> [EXERCISE MATERIALS]
theorem settleDirty_changes {s : State} {ws : List Nat} : Changes 10240 s (settleDirty s ws) := by
  unfold settleDirty
  extract_lets +onlyGivenNames (merge := false) w0
  refine .seq updMedia_changes ?_ (by decide)
  refine .seq (updKv_changes ?_) ?_ (by decide)
  exact ⟨Nat.le_refl _, Nat.le_refl _, Nat.le_refl _, Nat.le_refl _, Nat.le_refl _⟩
  exact .refl

theorem issuePack_changes {s : State} {x : StallNo × Nat} : Changes 8192 s (issuePack s x) := by
  unfold issuePack
  split
  rename_i _ e0
  exact .refl
  rename_i _ _ e1
  refine .seq issue_changes ?_ (by decide)
  refine .seq updMedia_changes ?_ (by decide)
  exact .refl

theorem issuePacksOf_changes {s : State} {w : Nat} : Changes 8192 s (issuePacksOf s w) := by
  unfold issuePacksOf
  refine .foldl (fun u0 a0 h0 => ?_) ?_
  refine .seq issuePack_changes ?_ (by decide)
  assumption
  exact .refl

theorem putMeta_changes {s : State} {p : PageRec} {y2 : Nat} : Changes 1598336 s (putMeta s p y2) := by
  induction y2 generalizing s p
  dsimp -zeta only [putMeta]
  exact .refl
  rename_i m ih
  dsimp -zeta only [putMeta]
  split
  rename_i _ e0
  exact .refl
  rename_i _ _ u1 e2
  refine .seq ih ?_ (by decide)
  refine .seq putPage_changes ?_ (by decide)
  refine Changes.pair ?_ e2
  refine .seq bedOf_changes ?_ (by decide)
  exact .refl

theorem programEntries_changes {s : State} {es : List LogEntry} : Changes 1598336 s (programEntries s es) := by
  unfold programEntries
  extract_lets +onlyGivenNames (merge := false) w0
  extract_lets +onlyGivenNames (merge := false) w1
  (extract_lets +onlyGivenNames (merge := false) u2; suffices h2 : Changes 1598336 s u2; clear_value u2)
  refine .seq updMedia_changes ?_ (by decide)
  assumption
  dsimp -zeta only [u2]
  refine .seq putMeta_changes ?_ (by decide)
  exact .refl

theorem syncLog_changes {s : State} : Changes 1598336 s (syncLog s) := by
  unfold syncLog
  (extract_lets +onlyGivenNames (merge := false) w0; clear_value w0)
  (extract_lets +onlyGivenNames (merge := false) w1; clear_value w1)
  refine .ite ?_ ?_
  exact .refl
  refine .seq programEntries_changes ?_ (by decide)
  refine .seq updMedia_changes ?_ (by decide)
  exact .refl

theorem mapPage_changes {s : State} {lpn : Nat} {n : Nat} {i : Nat} {recs : List (ObjKey × Nat)} : Changes 8192 s (mapPage s lpn n i recs) := by
  unfold mapPage
  refine .ite ?_ ?_
  refine .seq stageLog_changes ?_ (by decide)
  refine .seq updMedia_changes ?_ (by decide)
  exact .refl
  exact .refl
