-- ==== Sys2Proof/Laws/Changes2.lean ====
section
/-!
SUPPORT. What each definition that changes the state may change, one lemma per definition; the mask of a lemma is the union
of the masks of what the definition calls. Of Machine/: OpOps, OpExec, ProtoOps, SearchOps, Kv, StallOps, Bay, Media, Arcade.
-/

namespace Sys2Proof.Laws

open Sys2Proof Machine

set_option linter.unusedVariables false

/-! ### Machine/OpOps.lean -/

theorem newTicket_changes {s : State} {t : Ticket} : Changes 10240 s (newTicket s t).2 := by
  unfold newTicket
  dsimp -zeta only
  refine .seq renewMarks_changes ?_ (by decide)
  refine .seq (updKv_changes ?_) ?_ (by decide)
  exact ⟨Nat.le_refl _, Nat.le_succ _, Nat.le_refl _, Nat.le_refl _, Nat.le_refl _⟩
  exact .refl

theorem updTicket_changes {s : State} {n : Nat} {f : Ticket → Ticket} : Changes 2048 s (updTicket s n f) := by
  unfold updTicket
  refine .seq (updKv_changes ?_) ?_ (by decide)
  exact ⟨Nat.le_refl _, Nat.le_refl _, Nat.le_refl _, Nat.le_refl _, Nat.le_refl _⟩
  exact .refl

theorem endTicket_changes {s : State} {n : Nat} {st : TicketState} {reason : Nat} : Changes 2048 s (endTicket s n st reason) := by
  unfold endTicket
  refine .seq updTicket_changes ?_ (by decide)
  exact .refl

theorem noteAdmitted_changes {s : State} {i : Nat} {ch : Nat} {reqId : Nat} {id : Nat} {r : Option Resp} : Changes 1024 s (noteAdmitted s i ch reqId id r) := by
  unfold noteAdmitted
  refine .seq updChan_changes ?_ (by decide)
  exact .refl

theorem answerRepeat_changes {s : State} {i : Nat} {ch : Nat} {c : Conn} {f : Frame} {e : WinEntry} : Changes 1605504 s (answerRepeat s i ch c f e) := by
  unfold answerRepeat
  refine .ite ?_ ?_
  refine .seq updChan_changes ?_ (by decide)
  exact .refl
  split
  rename_i _ _ e0
  refine .seq pump_changes ?_ (by decide)
  refine .seq updChan_changes ?_ (by decide)
  exact .refl
  rename_i _ e1
  refine .seq replyInOrder_changes ?_ (by decide)
  exact .refl

theorem queueOp_changes {s : State} {id : Nat} {o : Op} : Changes 1594240 s (queueOp s id o) := by
  unfold queueOp
  (extract_lets +onlyGivenNames (merge := false) u0; suffices h0 : Changes 1594240 s u0; clear_value u0)
  refine .seq updStall_changes ?_ (by decide)
  assumption
  dsimp -zeta only [u0]
  refine .seq charge_changes ?_ (by decide)
  exact .refl

theorem admitRequest_changes {s : State} {i : Nat} {ch : Nat} {c : Conn} {x : StallNo} {code : OpCode} {f : Frame} : Changes 1605504 s (admitRequest s i ch c x code f) := by
  unfold admitRequest
  split
  rename_i _ _ e0
  refine .seq answerRepeat_changes ?_ (by decide)
  exact .refl
  rename_i _ e1
  extract_lets +onlyGivenNames (merge := false) w2
  (extract_lets +onlyGivenNames (merge := false) u3; suffices h3 : Changes 1605504 s u3; clear_value u3)
  split
  rename_i _ _ _ e4
  refine .seq pump_changes ?_ (by decide)
  refine .seq noteAdmitted_changes ?_ (by decide)
  refine .seq charge_changes ?_ (by decide)
  assumption
  rename_i _ _ e5
  (extract_lets +onlyGivenNames (merge := false) u6; suffices h6 : Changes 1605504 s u6; clear_value u6)
  (extract_lets +onlyGivenNames (merge := false) w7; clear_value w7)
  refine .ite ?_ ?_
  refine .seq (updKv_changes ?_) ?_ (by decide)
  exact ⟨Nat.le_refl _, Nat.le_refl _, Nat.le_refl _, Nat.le_refl _, Nat.le_refl _⟩
  assumption
  refine .seq queueOp_changes ?_ (by decide)
  refine .seq (updKv_changes ?_) ?_ (by decide)
  exact ⟨Nat.le_refl _, Nat.le_refl _, Nat.le_refl _, Nat.le_refl _, Nat.le_refl _⟩
  assumption
  dsimp -zeta only [u6]
  refine .seq noteAdmitted_changes ?_ (by decide)
  assumption
  dsimp -zeta only [u3]
  refine .seq (updKv_changes ?_) ?_ (by decide)
  exact ⟨Nat.le_refl _, Nat.le_refl _, Nat.le_refl _, Nat.le_refl _, Nat.le_succ _⟩
  exact .refl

> [ASSIGNMENT] What is needed is a verbatim copy of every line in the records above from the one containing "refine .foldl (fun u0 a0 h0 => ?_) ?_" down to the one containing "rename_i m ih", both included, and nothing more.

> [TASK SOLUTION]
  refine .foldl (fun u0 a0 h0 => ?_) ?_
  refine .seq issuePack_changes ?_ (by decide)
  assumption
  exact .refl

theorem putMeta_changes {s : State} {p : PageRec} {y2 : Nat} : Changes 1598336 s (putMeta s p y2) := by
  induction y2 generalizing s p
  dsimp -zeta only [putMeta]
  exact .refl
  rename_i m ih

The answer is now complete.